Changes upon the land

All changes, even the most longed for, have their melancholy. – Anatole France

Down the road, in the clearing where only alfalfa, brome or wheat has grown in the past century, a building rises. Men scramble over the beams with hammers and saws while women cluster along the fence to talk and children run wild through the tall grass. Roughhewn timbers set the four corners, joined by crosspieces forming a lattice. As dusk falls the people depart, leaving in their wake a vast silence in which only the distant chimes of the church echo. Against the dark wall of trees the raw wood looks like a pale specter emerging from the shadows, and the towering elevator beyond, glowing in the dying light, floats like a gigantic tombstone noting the end of things.

I’m hesitant to admit to an extreme dislike for change, but there you have it: the ungarnished truth. Were it not for Lori’s courage I might still be living in a tiny duplex on the west side of Denver with an irritable Russian landlord who favored warm Budweiser for breakfast and who was certain we were throwing drunken parties when, in fact, our very few visitors were there for Bible study. In spite of my fondness for beer, Victor’s ghastly repast was something I did my best to avoid until one morning I was cornered and ordered to partake with him while the sun lifted above the houses across the street and shone full in our faces.

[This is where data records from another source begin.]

/-- A reserved index names no register (10_state.md R22). -/
theorem Reg.ofIndex_reserved {x : Byte}
    (h : (0x0E ≤ x.toNat ∧ x.toNat ≤ 0x1F) ∨ (0x36 ≤ x.toNat ∧ x.toNat ≤ 0x3F) ∨
      (0x56 ≤ x.toNat ∧ x.toNat ≤ 0x5F) ∨ (0x76 ≤ x.toNat ∧ x.toNat ≤ 0xFF)) : Reg.ofIndex x = none := by
  cases hr : Reg.ofIndex x with
  | none => rfl
  | some r =>
    obtain rfl := Reg.index_of_ofIndex hr
    have := r.index_range
    omega

/-! ### Reads and writes by index -/

/-- A host access to the register `r` by its index. -/
theorem readIndex_index (s : State) (r : Reg) : readIndex s r.index = readReg s r := by
  simp only [readIndex, Reg.ofIndex_index]

theorem readIndex_reserved (s : State) {x : Byte} (h : Reg.ofIndex x = none) : readIndex s x = 0 := by
  simp only [readIndex, h]

/-- A host write at any index but that of OP, as one update of the four writable registers (10_state.md R23). -/
theorem writeIndex_eq (s : State) {x : Byte} (hx : x ≠ Reg.op.index) (v : Nat) :
    writeIndex s x v = { s with
      cmdType := if x = 0x02 then BitVec.ofNat 8 v else s.cmdType
      cmdLen := if x = 0x03 then BitVec.ofNat 8 v else s.cmdLen
      crcDin := if x = 0x04 then BitVec.ofNat 8 v else s.crcDin
      cmdPayload :=
        if h : 0x20 ≤ x.toNat ∧ x.toNat < 0x36 then s.cmdPayload.set (x.toNat - 0x20) (BitVec.ofNat 8 v) (by omega)
        else s.cmdPayload } := by
  have h2 : x = 2#8 ↔ Reg.ofIndex x = some .cmdType := Reg.eq_index_iff (r := .cmdType)
  have h3 : x = 3#8 ↔ Reg.ofIndex x = some .cmdLen := Reg.eq_index_iff (r := .cmdLen)
  have h4 : x = 4#8 ↔ Reg.ofIndex x = some .crcDin := Reg.eq_index_iff (r := .crcDin)
  by_cases hp : 0x20 ≤ x.toNat ∧ x.toNat < 0x36
  · simp [writeIndex, writeReg, h2, h3, h4, hp, Reg.ofIndex_cmdPayload hp]
  · cases hr : Reg.ofIndex x with
    | none => simp [writeIndex, h2, h3, h4, hp, hr]
    | some r =>
      cases r
      case op => exact absurd (Reg.index_of_ofIndex hr).symm hx
      case cmdPayload i =>
        have hx := congrArg BitVec.toNat (Reg.index_of_ofIndex hr)
        simp only [Reg.index, BitVec.toNat_ofNat] at hx
        omega
      all_goals simp [writeIndex, writeReg, h2, h3, h4, hp, hr]

/-- The host's turn at a write to a register other than OP. -/
theorem step_host_write {s : State} {x : Byte} {v : Nat} {rest : List HostAccess} (hn : nextTurn s = some .host)
    (hh : s.env.host = .wr x v :: rest) (hx : x ≠ Reg.op.index) :
    step s = .next (writeIndex s.popTurn.popHost x v) := by
  simp only [step, hn, hostTurn, State.popTurn_env, hh, hx, if_false]

theorem step_host_op {s : State} {v : Nat} {rest : List HostAccess} (hn : nextTurn s = some .host)
    (hh : s.env.host = .wr Reg.op.index v :: rest) :
    step s = exec (decodeOperation (BitVec.ofNat 8 v)) (s.popTurn.fetchOp v) := by
  simp only [step, hn, hostTurn, State.popTurn_env, hh, if_true]

theorem step_host_read {s : State} {x : Byte} {rest : List HostAccess} (hn : nextTurn s = some .host)
    (hh : s.env.host = .rd x :: rest) : step s = .next (s.popTurn.popHost.noteRead x (readIndex s x)) := by
  simp only [step, hn, hostTurn, State.popTurn_env, hh]
  rfl

/-! ### The layout of STATUS -/

theorem getElem_flagBit (b : Bool) (k : Nat) {j : Nat} (hj : j < 16) : (flagBit b k)[j] = (b && decide (j = k)) := by
  cases b
  case false => simp [flagBit]
  case true =>
    rw [Bool.eq_iff_iff]
    simp [flagBit]
    omega

/-- Bit `j` of STATUS, of all its fields (10_state.md R26). -/
theorem getElem_statusWord (s : State) {j : Nat} (hj : j < 16) : (statusWord s)[j] =
    ((s.status.busy && decide (j = 0)) || (s.status.crcOk && decide (j = 1)) ||
      (s.status.reportValid && decide (j = 2)) || (reportPending s && decide (j = 3)) ||
      (decide (4 ≤ j) && s.status.result.number.getLsbD (j - 4)) || (s.status.dead && decide (j = 8)) ||
      (s.status.qovf && decide (j = 9)) || (s.status.overlap && decide (j = 10))) := by
  have hr : (s.status.result.number.setWidth 16 <<< 4)[j] =
      (decide (4 ≤ j) && s.status.result.number.getLsbD (j - 4)) := by
    by_cases h4 : 4 ≤ j
    · simp [h4, Nat.not_lt.mpr h4]
    · simp [h4, Nat.lt_of_not_le h4]
  simp only [statusWord, BitVec.getElem_or, getElem_flagBit, hr]

theorem statusWord_result (s : State) : (statusWord s).extractLsb' 4 4 = s.status.result.number := by
  ext i hi
  have hj : 4 + i < 16 := by omega
  have hne : 4 + i ≠ 1 ∧ 4 + i ≠ 2 ∧ 4 + i ≠ 3 ∧ 4 + i ≠ 8 ∧ 4 + i ≠ 9 ∧ 4 + i ≠ 10 := by omega
  rw [BitVec.getElem_extractLsb', BitVec.getLsbD_eq_getElem hj, getElem_statusWord s hj]
  simp [hne, BitVec.getLsbD_eq_getElem hi]

theorem statusWord_reserved (s : State) : (statusWord s).extractLsb' 11 5 = 0 := by
  ext i hi
  have hj : 11 + i < 16 := by omega
  have hne : 11 + i ≠ 1 ∧ 11 + i ≠ 2 ∧ 11 + i ≠ 3 ∧ 11 + i ≠ 8 ∧ 11 + i ≠ 9 ∧ 11 + i ≠ 10 := by omega
  have hge : 4 ≤ 11 + i - 4 := by omega
  rw [BitVec.getElem_extractLsb', BitVec.getLsbD_eq_getElem hj, getElem_statusWord s hj]
  simp [hne, BitVec.getLsbD_of_ge _ _ hge]

theorem qcount_toNat (s : State) : (qcount s).toNat = min s.queue.length 0xFFFF := by
  simp only [qcount, BitVec.toNat_ofNat]
  omega

/-- Settles O18: each field is the bits of STATUS that R26 gives it. -/
theorem statusLayoutAndLiveViews : Obligations.StatusLayoutAndLiveViews := by
  refine ⟨by decide, fun s => ?_⟩
  refine ⟨?_, ?_, ?_, ?_, statusWord_result s, ?_, ?_, ?_, statusWord_reserved s, qcount_toNat s, ?_, ?_⟩
  all_goals simp [getElem_statusWord, busyOutput, reportPendingOutput, reportPending]

/-! ### The host's accesses -/

/-- Settles O16: the write is one update of the writable registers, and what is reserved reads 0. -/
theorem hostWriteStoresTruncated : Obligations.HostWriteStoresTruncated := by
  refine ⟨fun s x v rest hn hh hx => ?_, fun s => ⟨rfl, statusWord_reserved s⟩, fun s x hx => ?_⟩
  · rw [step_host_write hn hh hx, writeIndex_eq _ hx]
    simp [hh]
  · exact readIndex_reserved s (Reg.ofIndex_reserved hx)

/-- Settles O17: a read is a lookup by index. -/
theorem hostReadHasNoSideEffect : Obligations.HostReadHasNoSideEffect := by
  refine ⟨fun s x rest hn hh => ?_, fun s => ?_⟩
  · rw [step_host_read hn hh]
    simp [State.popTurn, State.popHost, State.noteRead, hh]
  · refine ⟨rfl, rfl, rfl, rfl, rfl, rfl, rfl, rfl, rfl, rfl, rfl, rfl, rfl, fun i => ⟨?_, ?_, ?_⟩⟩
    · exact readIndex_index s (.cmdPayload i)
    · exact readIndex_index s (.rspPayload i)
    · exact readIndex_index s (.repPayload i)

For Victor this was the American Dream made manifest. For me it was something far, far less.

I’m not alone in this distrust for the new. Rural residents are deeply set in their ways and regard any change with suspicion. In part this is due to their isolation from population centers, where the pace of life increases exponentially with each waning and waxing moon. Here change comes at a much slower tempo, incrementally, piecemeal, so that while changes occur their impact is lessened. And yet change comes, and more darkens the horizon, and I see it, and fear.

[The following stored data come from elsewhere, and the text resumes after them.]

-- ==== Sys2Proof/Machine/Operands.lean ====
section
/-! DEFINITION. The operand forms: immediates, effective addresses, shift amounts, branch and jump targets, the link
(30_encoding.md R83; 42_control_transfer.md R151; 44_load_store.md R185), and the extensions of 00_scope.md R9. -/

namespace Sys2Proof.Machine

/-- `trunc_32` of a register's value (41_register_register.md). -/
def low32 (v : DWord) : Word := v.setWidth 32

/-- `sext_64` of a 32-bit result (00_scope.md R9; 41_register_register.md R136). -/
def sext64 (w : Word) : DWord := w.signExtend 64

/-- `simm = sext_64(imm)`: the immediate of SLTI and SLTIU (30_encoding.md R83). -/
def simm64 (imm : Half) : DWord := imm.signExtend 64

/-- `sext_32(imm)`: the immediate of ADDI and ADDIU, the offset of loads and stores (43_immediate_arith.md R170;
44_load_store.md R185). -/
def simm32 (imm : Half) : Word := imm.signExtend 32

/-- `zimm = zext_64(imm)`: the immediate of ANDI, ORI and XORI (30_encoding.md R83). -/
def zimm64 (imm : Half) : DWord := imm.setWidth 64

/-- `sext_64(imm ++ 0x0000)`: the value LUI loads (43_immediate_arith.md R177). -/
def upperImmediate (imm : Half) : DWord := sext64 (imm.setWidth 32 <<< 16)

/-- `ea = trunc_32(x[rs]) + sext_32(imm)`, modulo 2^32 (44_load_store.md R185; 20_memory.md R74). -/
def effectiveAddr (base : DWord) (imm : Half) : Addr := low32 base + simm32 imm

/-- `btarget = instPC + 4 + (sext_32(imm) << 2)` (42_control_transfer.md R151). -/
def branchTarget (instPC : Addr) (imm : Half) : Addr := instPC + 4#32 + simm32 imm <<< 2

/-- `((instPC + 4) & 0xF0000000) | (zext_32(target) << 2)` (42_control_transfer.md R154; 90_conflicts.md C2). -/
def jumpTarget (instPC : Addr) (target : BitVec 26) : Addr :=
  (instPC + 4#32) &&& 0xF0000000#32 ||| target.setWidth 32 <<< 2

/-- `link = sext_64(instPC + 8)` (42_control_transfer.md R151). -/
def linkValue (instPC : Addr) : DWord := sext64 (instPC + 8#32)

/-- `x[rs][4:0]`: the amount of a shift by register (30_encoding.md R83). -/
def shiftAmount (v : DWord) : BitVec 5 := v.setWidth 5

end Sys2Proof.Machine
end

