-- ==== Sys2Proof/WellFormed.lean ====
section
/-! DEFINITION. The checks a configuration must pass (00_scope.md R5): "a configuration that breaks one is refused, not
run" (log 10). An instruction needs no check of its own: every field of `Instr` is a bit vector of the field's width, every
value of which 30_encoding.md R81 to R88 allow. -/

namespace Sys2Proof

namespace Config

/-- `RAM_SIZE`: multiple of 4, at least 4, at most 2^32. -/
def ramSizeOk (c : Config) : Bool := c.ramSize % 4 == 0 && 4 ≤ c.ramSize && c.ramSize ≤ 2 ^ 32

/-- `CARTRIDGE_BASE`: multiple of 4, at least `RAM_SIZE` (below 2^32 by its type). -/
def cartridgeBaseOk (c : Config) : Bool := c.cartridgeBase.toNat % 4 == 0 && c.ramSize ≤ c.cartridgeBase.toNat

/-- `HEADER_SIZE`: multiple of 4, at least 4. -/
def headerSizeOk (c : Config) : Bool := c.headerSize % 4 == 0 && 4 ≤ c.headerSize

/-- `ENTRY_VECTOR`: multiple of 4. -/
def entryVectorOk (c : Config) : Bool := c.entryVector.toNat % 4 == 0

/-- `EXCEPTION_VECTOR`: multiple of 4. -/
def exceptionVectorOk (c : Config) : Bool := c.exceptionVector.toNat % 4 == 0

/-- `MAILBOX_ADDR`: multiple of 4, its three words inside RAM. -/
def mailboxAddrOk (c : Config) : Bool := c.mailboxAddr.toNat % 4 == 0 && c.mailboxAddr.toNat + 12 ≤ c.ramSize

/-- `INSN_BUDGET`: at least 1. -/
def insnBudgetOk (c : Config) : Bool := 1 ≤ c.insnBudget

/-- `PIXEL_WIDTH` and `PIXEL_HEIGHT`: at least 1. -/
def pixelSizeOk (c : Config) : Bool := 1 ≤ c.pixelWidth && 1 ≤ c.pixelHeight

/-- Every constraint of 00_scope.md R5 holds. -/
def wellFormed (c : Config) : Bool :=
  c.ramSizeOk && c.cartridgeBaseOk && c.headerSizeOk && c.entryVectorOk && c.exceptionVectorOk && c.mailboxAddrOk &&
    c.insnBudgetOk && c.pixelSizeOk

end Config

end Sys2Proof
end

Today’s news is all about immigration and the influx of Hispanics. I was shocked recently when an astute and knowledgeable friend confided that he wished the government would cast up a Berlin wall on our southern border to keep the unwashed hordes from infiltrating our American way of life. Already southern Kansas is inundated and the flood of brown-skinned foreigners laps at our blessed shores—such was his message. This entrenched mentality seemed far from a realistic point of view, and at first I credited it simply to a naïve form of xenophobia. And now I’m not so sure.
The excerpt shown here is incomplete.